Discover why a molecule's chain length and shape determine whether it's a gas, liquid, or solid — and master the intermolecular-force reasoning that earns Band 6 marks.
Four printable worksheets that build from the foundations up to exam-style questions — start at whatever level suits you.
Methane boils at −162°C and escapes as a gas the moment it leaves a pipe. Octane boils at 126°C and remains a liquid in a petrol tank on a hot day. Paraffin wax, made of long-chain alkanes, is solid at room temperature and melts only when heated over a flame.
Before reading on, explain why increasing carbon chain length causes a large increase in boiling point. What changes between the molecules, and why does that mean more energy is needed to separate them?
Core Content
Saturated hydrocarbons · single bonds only · C1–C8 reference
Alkanes are the structural baseline for the entire module. Once you understand the geometry and physical properties of alkanes, every comparison involving alkenes, alkynes, branching, and functional groups becomes much easier to explain.

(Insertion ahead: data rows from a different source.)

/-- The one output of a cycle is stored as the cycle ends: one record, told in DATAF and, where it was clamped, in SATF. -/
theorem sdmLand_one {k : Fin 32} {o : Int × Bool} {c : Chip} (ho : c.sdms[k].stores = [o]) (h : c.sdms[k].q.length < 16) :
    let d := sdmLand k c
    d.sdms[k].stores = [] ∧
    (∃ r : BitVec 64, d.sdms[k].q = c.sdms[k].q ++ [r] ∧ r.extractLsb' 0 16 = BitVec.ofInt 16 o.1 ∧
      (r.extractLsb' 16 8).toNat = 0xC0 + k.val) ∧
    d.bit (sdmR k 0xC) 14 = true ∧ (o.2 = true → d.bit (sdmR k 0xC) 11 = true) ∧
    ∀ a, a ≠ sdmR k 0xC → d.reg a = c.reg a := by
  obtain ⟨e, hx⟩ : ∃ e, e = updSdm k (fun x => { x with stores := [] }) c := ⟨_, rfl⟩
  have hrec : e.sdms[k] = { c.sdms[k] with stores := [] } := by rw [hx, updSdm_at]
  have hq : e.sdms[k].q = c.sdms[k].q := by rw [hrec]
  have hland : sdmLand k c =
      (updSdm k (fun x => { x with q := c.sdms[k].q ++ [marked e.sdms[k].lost (sdmRecord e k o)], lost := false }) e).setBits
        (sdmR k 0xC) (2 ^ 11 * o.2.toNat + 2 ^ 14) := by
    rw [sdmLand, ho, ← hx, List.foldl_cons, List.foldl_nil, sdmStore_room o (by rwa [hq]), hq]
  have hbit {i : Nat} (hi : i < 32) (hm : (2 ^ 11 * o.2.toNat + 2 ^ 14).testBit i = true) :
      (sdmLand k c).bit (sdmR k 0xC) i = true := by
    rw [hland, Chip.bit, Chip.reg_setBits_self, Word.bit_or _ _ hi, hm, Bool.or_true]
  have hself : (sdmLand k c).sdms[k] =
      { e.sdms[k] with q := c.sdms[k].q ++ [marked e.sdms[k].lost (sdmRecord e k o)], lost := false } := by
    simp only [hland, Chip.setBits_sdms, updSdm_at]
  refine ⟨by rw [hself, hrec], ⟨_, by rw [hself], ?_, ?_⟩, hbit (by decide) ?_, fun ho => hbit (by decide) ?_,
    fun a ha => ?_⟩
  · rw [marked_low _ _ (by decide), sdmRecord, mkRecord_result]
  · rw [marked_low _ _ (by decide), sdmRecord, mkRecord_id]
    omega
  · cases o.2 <;> decide
  · rw [ho]
    decide
  · rw [hland, Chip.reg_setBits_ne _ _ ha, Chip.reg_updSdm, hx, Chip.reg_updSdm]

theorem sdmQpop_oldest {k : Fin 32} {ini : Initiator} {c : Chip} {r : BitVec 64} {rest : List (BitVec 64)}
    (h : c.sdms[k].q = r :: rest) : sdmQpop k ini c =
      (recLow r, updSdm k (fun x => { x with q := rest, hold := aset 0 x.hold (iniIx ini) (recHigh r) }) c) := by
  rw [sdmQpop, h]

theorem sdmQpop_empty {k : Fin 32} {ini : Initiator} {c : Chip} (h : c.sdms[k].q = []) : sdmQpop k ini c =
    (recLow emptyRec, updSdm k (fun x => { x with hold := aset 0 x.hold (iniIx ini) 0 }) c) := by
  rw [sdmQpop, h]

/-! ### The statement -/

/-- The clamp of an output as R162 writes it. -/
theorem clampI_eq {lo hi : Int} (x : Int) (h : lo ≤ hi) : clampI lo hi x = max lo (min x hi) := by
  simp only [clampI]
  omega

/-- Settles O39: a bit of a sound stream by what it completes and by the fast path's state, then the records at the cycle's end,
sync, the conditions of R166, and the reads. -/
theorem sdmResults : Obligations.SdmResults := by
  unfold Obligations.SdmResults
  intro s ini k g b r rest hr c x a3 sum res sound bits above below loses
  refine ⟨fun he hsound => ?_, fun o ho hq => ?_, ?_, fun he hl hs hn => goes_onChip hr rfl ?_, sdmTurn_off,
    fun he hn => goes_onChip hr rfl (sdmLoss_begins (clk := true) he hn),
    fun he hn => goes_onChip hr rfl (sdmLoss_begins (clk := false) he hn), fun h => goes_onChip hr rfl ?_,
    fun hg => ⟨fun hq => goes_gatedRead hr rfl hg ?_, fun hq => goes_gatedRead hr rfl hg ?_⟩⟩
  · obtain ⟨hl, hs, hn⟩ := hsound
    refine ⟨fun ho hd => goes_onChip hr rfl ?_, fun hf hc => goes_onChip hr rfl (sdmBit_unsettled b he hl hn hf hc),
      fun hf hc => goes_onChip hr rfl (sdmBit_settled b he hl hn hf hc), fun hf => goes_onChip hr rfl (sdmSettle_spec he hl hf)⟩
    obtain ⟨hn0, hq, hst⟩ := sdmBit_output b he hl hs hn ho hd
    refine ⟨hn0, hq, hst.trans ?_⟩
    have hres : clampI (-32768) 32767 (asr (x.sinc b) (c.fld (sdmR k 0) 11 5)) = res := clampI_eq _ (by decide)
    rw [sdmResult, hres]
    rfl
  · obtain ⟨hst, ⟨w, hw, hresult, hid⟩, hdata, hsat, hreg⟩ := sdmLand_one ho hq
    refine ⟨hst, ?_, ?_, ?_, hdata, hsat, hreg⟩
    · rw [hw, List.length_append, List.length_singleton]
    · rw [hw, List.getLast?_concat, Option.map_some, hresult]
    · rw [hw, List.getLast?_concat, Option.map_some, hid]
  · obtain ⟨hregs, hrec⟩ := sdmSyncNow_spec g c
    refine goes_onChip hr rfl ⟨hregs, fun i => ?_⟩
    rw [State.after_chip, hrec i]
    split
    · exact ⟨rfl, rfl, rfl⟩
    · exact ⟨rfl, rfl, rfl⟩
  · obtain ⟨hn0, hd, hi, hst, -⟩ := sdmBit_sync b he hl hs hn
    exact ⟨hn0, hd, hst, hi⟩
  · obtain ⟨h1, h2, h3, h4, h5, h6, h7⟩ := sdmLossOver_both h
    exact ⟨h1, h2, h3, h4, h5, h6, h7⟩
  · have hpop := sdmQpop_oldest (c := s.chip) (ini := ini) hq
    simp only [State.after_chip, hpop, Chip.answer_sdms, updSdm_at, aread_aset_self, true_and]
    exact ⟨rfl, rfl, rfl⟩
  · have hpop := sdmQpop_empty (c := s.chip) (ini := ini) hq
    simp only [State.after_chip, hpop]
    exact ⟨rfl, rfl⟩
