-- ==== Sys2Proof/WellFormed.lean ====
section
/-! DEFINITION. Which terms of Instr are instructions: each mnemonic in the modes that spec/30_encoding.md R105 and
R106 give it, and an opcode byte only where it is one of the instruction's own. -/

namespace Sys2Proof

/-- The eight modes of ADC, AND, CMP, EOR, LDA, ORA, SBC (R105). -/
def Mode.isRead : Mode → Bool
  | .imm | .zp | .zpx | .abs | .abx | .aby | .izx | .izy => true
  | _ => false

/-- The seven modes of STA and of SLO, RLA, SRE, RRA, DCP, ISC (R105, R106). -/
def Mode.isMemory : Mode → Bool
  | .zp | .zpx | .abs | .abx | .aby | .izx | .izy => true
  | _ => false

/-- The five modes of ASL, LSR, ROL, ROR (R105). -/
def Mode.isShift : Mode → Bool
  | .acc | .zp | .zpx | .abs | .abx => true
  | _ => false

/-- The opcode values of the undocumented NOPs of each mode (R299). -/
def nopOpcodes : Mode → List Byte
  | .imp => [0x1A, 0x3A, 0x5A, 0x7A, 0xDA, 0xFA]
  | .imm => [0x80, 0x82, 0x89, 0xC2, 0xE2]
  | .zp => [0x04, 0x44, 0x64]
  | .zpx => [0x14, 0x34, 0x54, 0x74, 0xD4, 0xF4]
  | .abs => [0x0C]
  | .abx => [0x1C, 0x3C, 0x5C, 0x7C, 0xDC, 0xFC]
  | _ => []

/-- The two opcode values of ANC (R289). -/
def ancOpcodes : List Byte := [0x0B, 0x2B]

/-- The twelve opcode values of JAM (R302). -/
def jamOpcodes : List Byte := [0x02, 0x12, 0x22, 0x32, 0x42, 0x52, 0x62, 0x72, 0x92, 0xB2, 0xD2, 0xF2]

/-- The check: the operand's mode is one the mnemonic has, the opcode byte one of its own. -/
def Instr.wf : Instr → Bool
  | .lda o | .and o | .ora o | .eor o | .cmp o | .adc o | .sbc o => o.mode.isRead
  | .ldx o => [Mode.imm, .zp, .zpy, .abs, .aby].contains o.mode
  | .ldy o => [Mode.imm, .zp, .zpx, .abs, .abx].contains o.mode
  | .sta o | .slo o | .rla o | .sre o | .rra o | .dcp o | .isc o => o.mode.isMemory
  | .stx o => [Mode.zp, .zpy, .abs].contains o.mode
  | .sty o => [Mode.zp, .zpx, .abs].contains o.mode
  | .bit o => [Mode.zp, .abs].contains o.mode
  | .cpx o | .cpy o => [Mode.imm, .zp, .abs].contains o.mode
  | .asl o | .lsr o | .rol o | .ror o => o.mode.isShift
  | .inc o | .dec o => [Mode.zp, .zpx, .abs, .abx].contains o.mode
  | .jmp o => [Mode.abs, .ind].contains o.mode
  | .lax o => [Mode.zp, .zpy, .abs, .aby, .izx, .izy].contains o.mode
  | .sax o => [Mode.zp, .zpy, .abs, .izx].contains o.mode
  | .sha o => [Mode.aby, .izy].contains o.mode
  | .anc op _ => ancOpcodes.contains op
  | .nopx op o => (nopOpcodes o.mode).contains op
  | .jam op => jamOpcodes.contains op
  | .jsr _ | .bpl _ | .bmi _ | .bvc _ | .bvs _ | .bcc _ | .bcs _ | .bne _ | .beq _ => true
  | .alr _ | .arr _ | .sbx _ | .usbc _ | .ane _ | .lxa _ => true
  | .shx _ | .shy _ | .tas _ | .las _ => true
  | .tax | .tay | .txa | .tya | .tsx | .txs | .pha | .php | .pla | .plp => true
  | .inx | .iny | .dex | .dey | .rts | .rti | .brk => true
  | .clc | .sec | .cli | .sei | .clv | .cld | .sed | .nop => true

/-- The instruction is one the opcode map has (R104 to R106). -/
abbrev Instr.WellFormed (i : Instr) : Prop := i.wf = true

end Sys2Proof
end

Alkanes contain only C–C and C–H single bonds, so they are described as saturated hydrocarbons. Every carbon in an alkane has only single bonds — tetrahedral geometry, 109.5° bond angles, in a three-dimensional zigzag arrangement.
The first eight straight-chain alkanes are foundational reference points for physical-property questions:
| Name | Formula | State at 25°C | Boiling point (°C) |
|---|---|---|---|
| Methane | CH4 | Gas | −162 |
| Ethane | C2H6 | Gas | −89 |
| Propane | C3H8 | Gas | −42 |
| Butane | C4H10 | Gas | −1 |
| Pentane | C5H12 | Liquid | 36 |
| Hexane | C6H14 | Liquid | 69 |
| Heptane | C7H16 | Liquid | 98 |
| Octane | C8H18 | Liquid | 126 |
London forces · surface area · Band 6 explanation structure
A strong answer does not stop at “larger molecules have higher boiling points.” It explains why larger hydrocarbon molecules create stronger dispersion forces at the electron-cloud level and why that means more energy is needed to separate them.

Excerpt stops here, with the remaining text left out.